Carbon information disclosure has become a threshold for equity financing of listed companies in china. Therefore, it is of great significance to explore the relationship between carbon information disclosure and equity financing costs. This study analyzes the carbon disclosure and equity financing cost data of 1731 A-share listed companies in Shanghai and Shenzhen from 2013 to 2021, panel data models and instrumental variables are used. The results show that the improvement of carbon information disclosure quality significantly reduces the equity financing costs of enterprises. Furthermore, the study uses a combination of QCA and NCA methods to explore the impact path of carbon information disclosure on equity financing costs. The results indicate that there are three paths that can reduce equity financing costs, namely the carbon information disclosure packaging path for high-carbon-emitting enterprises, the diversified financing path for non-high-quality enterprises, and the analysts-manipulating financing path for low-carbon-emitting enterprises. This study deepens the understanding of the relationship between carbon information disclosure and equity financing, and has certain policy implications

Instructions: 

Title: Data Usage Instructions for Carbon Information Disclosure and Equity Financing Costs

 

1. Introduction

Carbon information disclosure has become a crucial factor for equity financing of listed companies in China. Therefore, it is essential to investigate the relationship between carbon information disclosure and equity financing costs. This study examines the carbon disclosure and equity financing cost data of 1731 A-share listed companies in Shanghai and Shenzhen from 2013 to 2021. Panel data models and instrumental variables are employed to analyze the data.

 

2. Methodology

2.1 Benchmark and Robustness Tests

To ensure the reliability of the findings, benchmark tests and robustness tests were conducted using Stata. These tests validate the results obtained from the panel data models and instrumental variables.

 

2.2 Path Analysis using QCA and NCA Methods

In addition to the panel data models, this study employs a combination of Qualitative Comparative Analysis (QCA) and Numerical Comparative Analysis (NCA) methods to explore the impact path of carbon information disclosure on equity financing costs.

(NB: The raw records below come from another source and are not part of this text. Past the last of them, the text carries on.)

-- ==== Sys2Proof/Machine/Manage.lean ====
section
/-! DEFINITION. The RESIDENCY and MGMT packets (R397, R398): quotas, revocation of residencies, invalidations (R83), keys
(R89, R91, R441), migration (R85-R88), counters (R127, R365), and the firmware fields of the records (R383, R394). -/

namespace Sys2Proof.Machine

/-! ## How a management packet ends -/

/-- A free value for what the spec does not state of a record of Mayfly (R436). -/
def State.logNote (s : State) (die cls : Nat) (g : Bool) (dom unit index : Nat) : State :=
  (s.logError die cls (s.freeCode % 6) g dom unit index (s.freeCode / 16 % 256)).drawn

/-- A MGMT packet that has retired: with EVT = 1 a MGMTDONE record is posted, whose CODE the spec does not give (R400). -/
def State.mgmtNoted (s : State) (n : Nat) (b : List Byte) : State :=
  if pktEvt b then (s.postEvent (s.laneQueue n).dom (eventRecord s.netNow s.freeCode n evMgmtDone)).drawn else s

/-- A MGMT packet completed. -/
def State.mgmtDone (s : State) (n : Nat) (b : List Byte) : State := (s.mgmtNoted n b).retired n

/-- A MGMT packet that failed (R398). -/
def State.mgmtFail (s : State) (n : Nat) : State := s.retiredWith n qMgmtFail

/-- Operand `i` of a MGMT packet. -/
def mgmtArg (b : List Byte) (i : Nat) : Nat := pktField b (32 + 8 * i) 8

/-- An operation that needs PRIV (R397, R398). -/
def State.privileged (s : State) (n : Nat) (body : State → State) : State :=
  if (s.laneQueue n).priv then body s else s.retiredWith n qDenied

/-! ## RESIDENCY (R397) -/

/-- Whether a cluster belongs to a queue's domain. -/
def State.ownCluster (s : State) (n k : Nat) : Bool := (s.domOf (s.laneQueue n).dom).clusters.contains k

/-- SETQUOTA (R397, R306). -/
def execSetquota (n : Nat) (s : State) : Out :=
  .next (s.withPacket n (.setquota n) (fun s _ b =>
    let k := pktField b 26 2
    if !(s.ownCluster n k) then s.retiredWith n qDenied
    else s.privileged n (fun s =>
      let c := s.cluster k
      (s.setCluster k { c with quota := Map.set c.quota (s.laneQueue n).dom (pktField b 28 2) }).retired n)))

/-- One residency released as under WREVOKE, unless an MLOOP or a load of it is running (R316, R397). -/
def State.revokeEntry (s : State) (k i : Nat) : State :=
  if ((s.cluster k).residency i).st = .loading ∨ s.loopUses k i then s
  else (s.freePlanes k i).mapResidency k i Residency.released

/-- The residencies of a domain in a cluster's table. -/
def State.residenciesOf (s : State) (k dom : Nat) : List Nat :=
  (List.range 256).filter (fun i => ((s.cluster k).residency i).st != .free && ((s.cluster k).residency i).dom == dom)

/-- REVOKEALL (R397). -/
def execRevokeall (n : Nat) (s : State) : Out :=
  .next (s.withPacket n (.revokeall n) (fun s _ b =>
    let k := pktField b 26 2
    let dom := (s.laneQueue n).dom
    if !(s.ownCluster n k) then s.retiredWith n qDenied
    else
      let s1 := (s.residenciesOf k dom).foldl (fun t i => t.revokeEntry k i) s
      if (s1.residenciesOf k dom).isEmpty then s1.retired n else s1.putBack n))

/-! ## Invalidations (R83) -/

/-- Whether two ranges overlap. -/
def overlaps (a n b m : Nat) : Bool := decide (a < b + m) && decide (b < a + n)

/-- Translations dropped from every TLB and translation cache of the package, with what walks have found and no access has
used yet, and the places of the walks under way: what they read before is used no more (R83). -/
def State.dropTranslations (s : State) (tlb : TlbEntry → Bool) (cached : CachedEntry → Bool) (walk : Nat → Nat → Bool) : State :=
  let keepsFault := fun (asn : Nat) (a : WalkAnswer) => !walk asn a.page
  let keepWave := fun (w : Wave) => { w with answers := w.answers.filter (keepsFault w.ctx.asn) }
  { s with
    wv := keepWave s.wv
    waves := s.waves.map (fun e => (e.1, keepWave e.2))
    cores := s.cores.map (fun e => (e.1, { e.2 with
      tlb := e.2.tlb.filter (fun x => !tlb x), answers := e.2.answers.filter (fun a => keepsFault a.1 a.2) }))
    clusters := s.clusters.map (fun e => (e.1, { e.2 with
      tlb := e.2.tlb.filter (fun x => !tlb x)
      walks := e.2.walks.map (fun w => if walk w.asn w.page then { w with pos := none } else w) }))
    fe := { s.fe with walks := [] }
    ms := { s.ms with xcache := s.ms.xcache.filter (fun x => !cached x) } }

/-- The translations of a VA range of an address space dropped. -/
def State.dropRange (s : State) (asn va len : Nat) : State :=
  s.dropTranslations (fun e => e.asn == asn && overlaps (e.page * 2 ^ e.size) (2 ^ e.size) va len)
    (fun c => c.asn == asn && overlaps (c.index * 2 ^ (12 + 9 * c.level)) (2 ^ (12 + 9 * c.level)) va len)
    (fun a page => a == asn && overlaps (page * 4096) 4096 va len)

/-- The translations that name a key slot dropped, and the instructions fetched under it. -/
def State.dropKey (s : State) (k : Nat) : State :=
  let s1 := s.dropTranslations (fun e => e.key == k) (fun c => bitsOf 52 12 c.entry == k) (fun _ _ => true)
  { s1 with cores := s1.cores.map (fun e => (e.1, { e.2 with icache := e.2.icache.filter (fun l => l.key != k) })) }

/-- Whether a request of an operation has been answered with REDIRECT, which counts as complete (R83). -/
def State.redirected (s : State) (r : Request) : Bool :=
  match r.st with
  | .sent port slice seq => (s.port port).inbox.any (fun p => p.ty == .redirect && p.slice == slice && p.seq == seq)
  | _ => false

/-- The requests without an answer at every port, at the host interface and on the links, those included that wait to be
sent. -/
def State.pendingRequests (s : State) : List (Packet × Client) :=
  s.net.ports.flatMap (fun x => x.2.outstanding.map (fun o => (o.pkt, o.client)) ++ x.2.waiting) ++
    s.host.accesses ++ s.nopel.flatMap (fun n => n.2.sent.map (fun e => e.2.2))

/-- The address space for which Cicada made an access (feOwner, argsOwner). -/
def State.feAsn (s : State) (owner : Nat) : Nat :=
  if owner % 8 < 4 then (s.queueContext (owner / 8)).asn
  else if owner % 8 = 4 then ((Map.get? s.fe.seeds (owner / 8)).map (fun l => l.ctx.asn)).getD 0
  else ((s.argsGrid owner).map (fun g => g.ctx.asn)).getD 0

/-- Whether the access of a client used a translation that a test by address space, address and key slot picks. -/
def State.clientUses (s : State) (hit : Nat → Nat → Nat → Bool) (p : Packet) (c : Client) : Bool :=
  let copy := fun (core id : Nat) (va : CopyEntry → Nat) =>
    (s.core core).copies.any (fun e => e.id == id && hit e.ctx.asn (va e) p.key)
  match c with
  | .chunk core id at' => copy core id (fun e => e.chunkVa at')
  | .record core id => copy core id (fun e => e.a)
  | .image core id chunk => (s.core core).tiles.any (fun e => e.id == id &&
      hit (s.wave ⟨e.core, e.slot⟩).ctx.asn ((s.imageBase e (s.entryResidency e) + 64 * chunk) % 2 ^ 57) p.key)
  | .fetch _ _ _ asn va => hit asn va p.key
  | .cicada owner key => hit (s.feAsn owner) (key / 2) p.key
  | .refetch q => hit (s.asrContext q.tagAsr).asn q.tagVa p.key
  | _ => false

/-- Whether an access is in flight that used a translation of some address space, address and key slot (R83): of an operation
that has not completed, each packet but those answered with REDIRECT. -/
def State.inFlight (s : State) (hit : Nat → Nat → Nat → Bool) : Bool :=
  s.cores.any (fun c => c.2.ops.any (fun o => o.kind.translated && o.reqs.any (fun r => r.st != .rewalk && !s.redirected r &&
    r.pieces.any (fun p => hit (s.wave ⟨c.1, o.slot⟩).ctx.asn p.va r.key)))) ||
  s.pendingRequests.any (fun e => s.clientUses hit e.1 e.2)

/-- Whether an access of a VA range of an address space is in flight. -/
def State.rangeInFlight (s : State) (asn va len : Nat) : Bool :=
  s.inFlight (fun a v _ => a == asn && decide (va ≤ v) && decide (v < va + len))

/-- INVAL: the translations of a range go, the header caches are emptied (R391), and the packet retires when no access that
used one is in flight (R83). -/
def execInval (n : Nat) (s : State) : Out :=
  .next (s.withPacket n (.inval n) (fun s _ b =>
    let asn := mgmtArg b 0
    let va := mgmtArg b 1 % 2 ^ 57
    if 2 ^ 16 ≤ asn then s.mgmtFail n
    else
      let s1 := (s.dropRange asn va (mgmtArg b 2)).withFe { s.fe with headers := [] }
      if s1.rangeInFlight asn va (mgmtArg b 2) then s1 else s1.mgmtDone n b))

/-- The state with a key slot replaced. -/
def State.setKey (s : State) (k : Nat) (x : KeySlot) : State := s.withMs { s.ms with keys := Map.set s.ms.keys k x }

/-- INVALKEY (R83); a REVOKED slot may then be loaded again (R92). -/
def execInvalkey (n : Nat) (s : State) : Out :=
  .next (s.withPacket n (.invalkey n) (fun s _ b =>
    let k := mgmtArg b 0
    if 4096 ≤ k then s.mgmtFail n
    else
      let s1 := s.dropKey k
      if s1.inFlight (fun _ _ x => x == k) then s1
      else (s1.setKey k { (s1.key k) with cleared := true }).mgmtDone n b))

/-! ## Keys (R89-R92, R441) -/

/-- What a sealed blob names (R441). -/
structure Blob where
  dom : Nat
  slot : Nat
  op : Nat
  counter : Nat
  deriving DecidableEq, Repr

/-- The bytes of a blob, whose layout the spec does not give: their number is the model's own. -/
def blobBytes : Nat := 128

/-- A blob opened under a session's key; none where its tag fails. -/
def openBlob (secret : Nat) (bs : List Byte) : Option Blob :=
  if Config.cryptoOk secret bs then
    let p := Config.cryptoBytes secret bs
    some ⟨pktField p 0 1, pktField p 1 2, pktField p 3 1, pktField p 4 8⟩
  else none

/-- A sealed operation (R441): refused without a session, when the tag fails, for another domain, another operation, or a
counter that is not above the last accepted; the counter accepted is kept. -/
def State.withBlob (s : State) (die n op : Nat) (b : List Byte) (body : State → Nat → Option State) : State :=
  let dom := (s.laneQueue n).dom
  match s.feLoad die (feOwner n 2) (s.queueContext n) (mgmtArg b 0 % 2 ^ 57) blobBytes (s.laneQueue n).hts with
  | (s1, .later) => s1
  | (s1, .fail) => s1.mgmtFail n
  | (s1, .done bs) =>
    match Map.get? s1.box.sessions dom with
    | none => s1.mgmtFail n
    | some x =>
      match openBlob x.secret bs with
      | none => s1.mgmtFail n
      | some v =>
        if v.dom ≠ dom ∨ v.op ≠ op ∨ v.counter < x.counter ∨ 4096 ≤ v.slot then s1.mgmtFail n
        else
          let s2 := { s1 with box := { s1.box with sessions := Map.set s1.box.sessions dom { x with counter := v.counter + 1 } } }
          match body s2 v.slot with
          | some s3 => (s3.logNote die 0x12 false dom 0 v.slot).mgmtDone n b
          | none => s2.mgmtFail n

/-- KEYLOAD (R89, R92): into an EMPTY slot, or a REVOKED one that an invalidation has cleared. -/
def execKeyload (n : Nat) (s : State) : Out :=
  .next (s.withPacket n (.keyload n) (fun s die b => s.withBlob die n 3 b (fun s k =>
    let x := s.key k
    if x.st = .empty ∨ (x.st = .revoked ∧ x.cleared) then
      some (s.setKey k ⟨.loaded, (s.laneQueue n).dom, x.epoch + 1, false⟩)
    else none)))

/-- The lines tagged with a key slot gone from every slice and every L1 (step 2 of R91). -/
def State.dropLines (s : State) (k : Nat) : State :=
  let gone := fun (x : Slice) => x.sets.foldl (fun t e => e.2.foldl (fun t w => if w.key == k then max t w.rts else t) t) x.mts
  { s with
    net := { s.net with slices := s.net.slices.map (fun e => (e.1, { e.2 with
      sets := e.2.sets.map (fun v => (v.1, v.2.filter (fun w => w.key != k))), mts := gone e.2 })) }
    cores := s.cores.map (fun e => (e.1, { e.2 with l1 := e.2.l1.filter (fun l => l.key != k) })) }

/-- The residencies whose descriptor names a key slot REVOKED, their planes zero and free (step 4 of R91). -/
def State.revokeResidencies (s : State) (k : Nat) : State :=
  (s.clusters.map (fun e => e.1)).foldl (fun t c =>
    (List.range 256).foldl (fun u i =>
      let r := (u.cluster c).residency i
      if r.st ≠ .free ∧ r.key = k then (u.freePlanes c i).mapResidency c i (fun r => { r with st := .revoked }) else u) t) s

/-- KEYREVOKE (R91). -/
def execKeyrevoke (n : Nat) (s : State) : Out :=
  .next (s.withPacket n (.keyrevoke n) (fun s die b => s.withBlob die n 4 b (fun s k =>
    let x := s.key k
    if x.st = .loaded ∧ x.owner = (s.laneQueue n).dom then
      some ((((s.setKey k { x with st := .revoked, cleared := false }).dropLines k).dropKey k).revokeResidencies k)
    else none)))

QCA and NCA methods provide a comprehensive understanding of the relationships between variables.

 

3. Results

The results of the analysis indicate that the improvement of carbon information disclosure quality significantly reduces the equity financing costs of enterprises. Furthermore, the study identifies three paths that can reduce equity financing costs:

- The carbon information disclosure packaging path for high-carbon-emitting enterprises

- The diversified financing path for non-high-quality enterprises

- The analysts-manipulating financing path for low-carbon-emitting enterprises

 

4. Conclusion

This study deepens the understanding of the relationship between carbon information disclosure and equity financing costs. The findings have important policy implications for promoting sustainable financing practices.